# WHAT IS EXPECTED:
Locate the word "hfull" in the entries below, then gather every line that holds it.

::::

-- ==== Sys2Proof/Laws/Exec.lean ====
section
/-! SUPPORT. The meaning of each command, by name: one equation per arm of exec. -/

namespace Sys2Proof.Laws

open Sys2Proof.Machine
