-- ==== Sys2Proof/Tests/Slice0.lean ====
section
/-! SUPPORT. Tests of the model on fixed values: the ill-formed commands that WellFormed refuses, states and operands that
meet the hypotheses of each statement of the obligations, and single steps whose results the manual gives. -/

open Sys2Proof Sys2Proof.Machine Sys2Proof.Safety

namespace Sys2Proof.Tests

-- One theorem at a time: each check holds its own copies of the states that it evaluates.
set_option Elab.async false

/-- The computation answers `a` and leaves the state `s`. -/
def same {α : Type} [DecidableEq α] (r : EStateM.Result Exc State α) (a : α) (s : State) : Bool :=
  match r with
  | .ok x t => decide (x = a) && decide (t = s)
  | .error _ _ => false

theorem same_eq {α : Type} [DecidableEq α] {r : EStateM.Result Exc State α} {a : α} {s : State}
    (h : same r a s = true) : r = .ok a s := by
  unfold same at h
  split at h
  · simp only [Bool.and_eq_true, decide_eq_true_eq] at h
    rw [h.1, h.2]
  · cases h

/-- The state that a computation leaves, and whether it answers `a`. -/
def after {α : Type} (r : EStateM.Result Exc State α) : State :=
  match r with
  | .ok _ t => t
  | .error _ t => t
def gives {α : Type} [DecidableEq α] (r : EStateM.Result Exc State α) (a : α) : Bool :=
  match r with
  | .ok x _ => decide (x = a)
  | .error _ _ => false

theorem gives_ok {α : Type} [DecidableEq α] {r : EStateM.Result Exc State α} {a : α} (h : gives r a = true) :
    r = .ok a (after r) := by
  unfold gives at h
  split at h
  · rw [of_decide_eq_true h]; rfl
  · cases h

/-- The computation faults with `e` and leaves the state `s`. -/
def stops {α : Type} (r : EStateM.Result Exc State α) (e : Exc) (s : State) : Bool :=
  match r with
  | .ok _ _ => false
  | .error x t => decide (x = e) && decide (t = s)

theorem stops_eq {α : Type} {r : EStateM.Result Exc State α} {e : Exc} {s : State} (h : stops r e s = true) :
    r = .error e s := by
  unfold stops at h
  split at h
  · cases h
  · simp only [Bool.and_eq_true, decide_eq_true_eq] at h
    rw [h.1, h.2]

/-- A result that is no error, and what it holds. -/
def okay {ε α : Type} (r : Except ε α) : Bool :=
  match r with
  | .ok _ => true
  | .error _ => false

theorem okay_ex {ε α : Type} {r : Except ε α} (h : okay r = true) : ∃ t, r = .ok t := by
  unfold okay at h
  split at h
  · exact ⟨_, rfl⟩
  · cases h

/-- A line of RAW words, for instructions and data. -/
def rawLine (v : Nat) : Line := { words := (List.range 8).map fun i => rawWord (v64 (v + i)) }

/-- A line that an agent holds in state M for the secure world. -/
def mine (l : Line) : AgentLine := ⟨.m, false, l⟩

/-- Core 0 runs bank 0 at address 0 with the given registers; it holds granules 0 (code), 1 and 2 (the given words). -/
def running (gr : Tbl Word) (l1 : Line := rawLine 0) (l2 : Line := rawLine 16) : State := { State.reset with
  cores := [(0, { run := some 0, l1i := [⟨0, false, 0⟩], l1d := [⟨0, false, 0⟩, ⟨1, false, 0⟩, ⟨2, false, 0⟩] })]
  banks := [(0, { st := 2, gr := gr })]
  mem := { lines := [(0, some (mine (rawLine 0))), (1, some (mine l1)), (2, some (mine l2))] } }

/-- The state with the instruction word of `e` at address 0, where core 0 fetches it. -/
def coded (e : Enc) (s : State) : State :=
  s.setAgLine 0 0 ((s.agLine 0 0).map fun x =>
    { x with line := { x.line with words := x.line.words.set 0 (rawWord (v64 e.word)) } })

/-- The parts of `Issued` for a bank that fetches from its cache, where the fetch and the dispatch change nothing. -/
def issued (s : State) (c : Nat) (b : Fin 4) (e : Enc) : Bool :=
  decide (s.issuable c = some b) && decide (s.pendingItem c b = none) && same (prelude (s.ctx c b) e s) () s &&
    decide (s.pairMode (pairOf c) ≠ 2) && decide (kindOne s c (keyOf e.word) = none)

theorem issued_ok {s : State} {c : Nat} {b : Fin 4} {e : Enc} (h : issued s c b e = true) : Issued s c b e s := by
  simp only [issued, Bool.and_eq_true, decide_eq_true_eq] at h
  exact ⟨h.1.1.1.1, h.1.1.1.2, same_eq h.1.1.2, h.1.2, h.2⟩

/-- `Issued` where the prelude leaves a state of its own. -/
def issues (s : State) (c : Nat) (b : Fin 4) (e : Enc) : Bool :=
  decide (s.issuable c = some b) && decide (s.pendingItem c b = none) && gives (prelude (s.ctx c b) e s) () &&
    decide (s.pairMode (pairOf c) ≠ 2) && decide (kindOne (after (prelude (s.ctx c b) e s)) c (keyOf e.word) = none)

theorem issues_ok {s : State} {c : Nat} {b : Fin 4} {e : Enc} (h : issues s c b e = true) :
    Issued s c b e (after (prelude (s.ctx c b) e s)) := by
  simp only [issues, Bool.and_eq_true, decide_eq_true_eq] at h
  exact ⟨h.1.1.1.1, h.1.1.1.2, gives_ok h.1.1.2, h.1.2, h.2⟩
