section
variable (t : Act) {j : Job} (r : Nat) (b : Rows) (ain : List Int) (ds : Draws)

/-- Luma, or the first colour, of a filled row. -/
theorem c0_fillRow (hw : j.w ≤ j.fw) :
    let l := (fillRow j r (exitRow t j r b ain ds).1).c0
    l.length = j.fw ∧ ∀ x, j.w ≤ x → x < j.fw → nth l x = fillValue j true :=
  filled (by rw [c0_exitRow, tabulate_length]) hw _

/-- Halved chroma of a filled row that keeps it: half the columns of the frame (R133). -/
theorem chroma_fillRow_of_halfChroma (hdir : j.dir = .pack) (hhalf : j.kind.halfChroma = true) (hw : j.w ≤ j.fw)
    (heven : j.w % 2 = 0) (hkept : j.chromaKept r = 1) :
    let o := fillRow j r (exitRow t j r b ain ds).1
    o.c1.length = j.fw / 2 ∧ o.c2.length = j.fw / 2
      ∧ ∀ i, j.w / 2 ≤ i → i < j.fw / 2 → nth o.c1 i = fillValue j false ∧ nth o.c2 i = fillValue j false := by
  have hlen : (j.w + 1) / 2 = j.w / 2 := by omega
  have hle : j.w / 2 ≤ j.fw / 2 := Nat.div_le_div_right hw
  obtain ⟨hc1, hc2⟩ := chroma_exitRow_of_halfChroma t j r b ain ds (outer_of_pack hdir ▸ hhalf) hkept
  have hcols1 : (exitRow t j r b ain ds).1.c1.length = j.w / 2 := by rw [hc1, tabulate_length, hlen]
  obtain ⟨hlen1, hfill1⟩ := filled hcols1 hle (fillValue j false)
  have hcols2 : (exitRow t j r b ain ds).1.c2.length = j.w / 2 := by rw [hc2, tabulate_length, hlen]
  obtain ⟨hlen2, hfill2⟩ := filled hcols2 hle (fillValue j false)
  simp only [fillRow, hhalf, (chromaRowKept_iff j r).2 hkept, Bool.not_true, Bool.false_eq_true, if_false, if_true]
  exact ⟨hlen1, hlen2, fun i hi hlt => ⟨hfill1 i hi hlt, hfill2 i hi hlt⟩⟩

/-- An even row of a 4:2:0 layout has no chroma, filled or not (R103, R133). -/
theorem chroma_fillRow_of_dropped (hhalf : j.kind.halfChroma = true) (hkept : j.chromaKept r = 0) :
    (fillRow j r (exitRow t j r b ain ds).1).c1 = [] ∧ (fillRow j r (exitRow t j r b ain ds).1).c2 = [] := by
  have hrow : j.chromaRowKept r = false := by rw [← Bool.not_eq_true, chromaRowKept_iff, hkept]; decide
  obtain ⟨hc1, hc2⟩ := chroma_exitRow_of_dropped t j r b ain ds hkept
  simp [fillRow, hhalf, hrow, hc1, hc2]

/-- The second and third colours of a filled row. -/
theorem chroma_fillRow_of_fullChroma (hdir : j.dir = .pack) (hfull : j.kind.halfChroma = false) (hw : j.w ≤ j.fw) :
    let o := fillRow j r (exitRow t j r b ain ds).1
    o.c1.length = j.fw ∧ o.c2.length = j.fw
      ∧ ∀ x, j.w ≤ x → x < j.fw → nth o.c1 x = fillValue j false ∧ nth o.c2 x = fillValue j false := by
  obtain ⟨hc1, hc2⟩ := chroma_exitRow_of_fullChroma t j r b ain ds (outer_of_pack hdir ▸ hfull)
  have hcols1 : (exitRow t j r b ain ds).1.c1.length = j.w := by rw [hc1, tabulate_length]
  obtain ⟨hlen1, hfill1⟩ := filled hcols1 hw (fillValue j false)
  have hcols2 : (exitRow t j r b ain ds).1.c2.length = j.w := by rw [hc2, tabulate_length]
  obtain ⟨hlen2, hfill2⟩ := filled hcols2 hw (fillValue j false)
  simp only [fillRow, hfull, Bool.not_false, if_true]
  exact ⟨hlen1, hlen2, fun x hx hlt => ⟨hfill1 x hx hlt, hfill2 x hx hlt⟩⟩

/-- The alpha of a filled row: transparent from the image's width on, and none in a layout without alpha (R133, R206). -/
theorem a_fillRow (hdir : j.dir = .pack) (hfull : j.kind.halfChroma = false) (hw : j.w ≤ j.fw) :
    let l := (fillRow j r (exitRow t j r b ain ds).1).a
    (j.kind = .rgba → l.length = j.fw ∧ ∀ x, j.w ≤ x → x < j.fw → nth l x = 0) ∧ (j.kind ≠ .rgba → l = []) := by
  have halpha : j.alphaOut = decide (j.kind = .rgba) := by rw [alphaOut_eq, outer_of_pack hdir]
  refine ⟨fun hkind => ?_, fun hkind => ?_⟩
  · have hout : j.alphaOut = true := by simp [halpha, hkind]
    simp only [fillRow, hout, if_true]
    exact filled (by rw [a_exitRow t j r b ain ds hout, tabulate_length]) hw 0
  · have hout : j.alphaOut = false := by simp [halpha, hkind]
    simp [fillRow, hout, a_exitRow_of_none t (outer_of_pack hdir ▸ hfull) hout r b ain ds]

end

::::

# ANSWER TO THE PROBLEM:
theorem chroma_fillRow_of_fullChroma (hdir : j.dir = .pack) (hfull : j.kind.halfChroma = false) (hw : j.w ≤ j.fw) :
  obtain ⟨hc1, hc2⟩ := chroma_exitRow_of_fullChroma t j r b ain ds (outer_of_pack hdir ▸ hfull)
  simp only [fillRow, hfull, Bool.not_false, if_true]
theorem a_fillRow (hdir : j.dir = .pack) (hfull : j.kind.halfChroma = false) (hw : j.w ≤ j.fw) :
    simp [fillRow, hout, a_exitRow_of_none t (outer_of_pack hdir ▸ hfull) hout r b ain ds]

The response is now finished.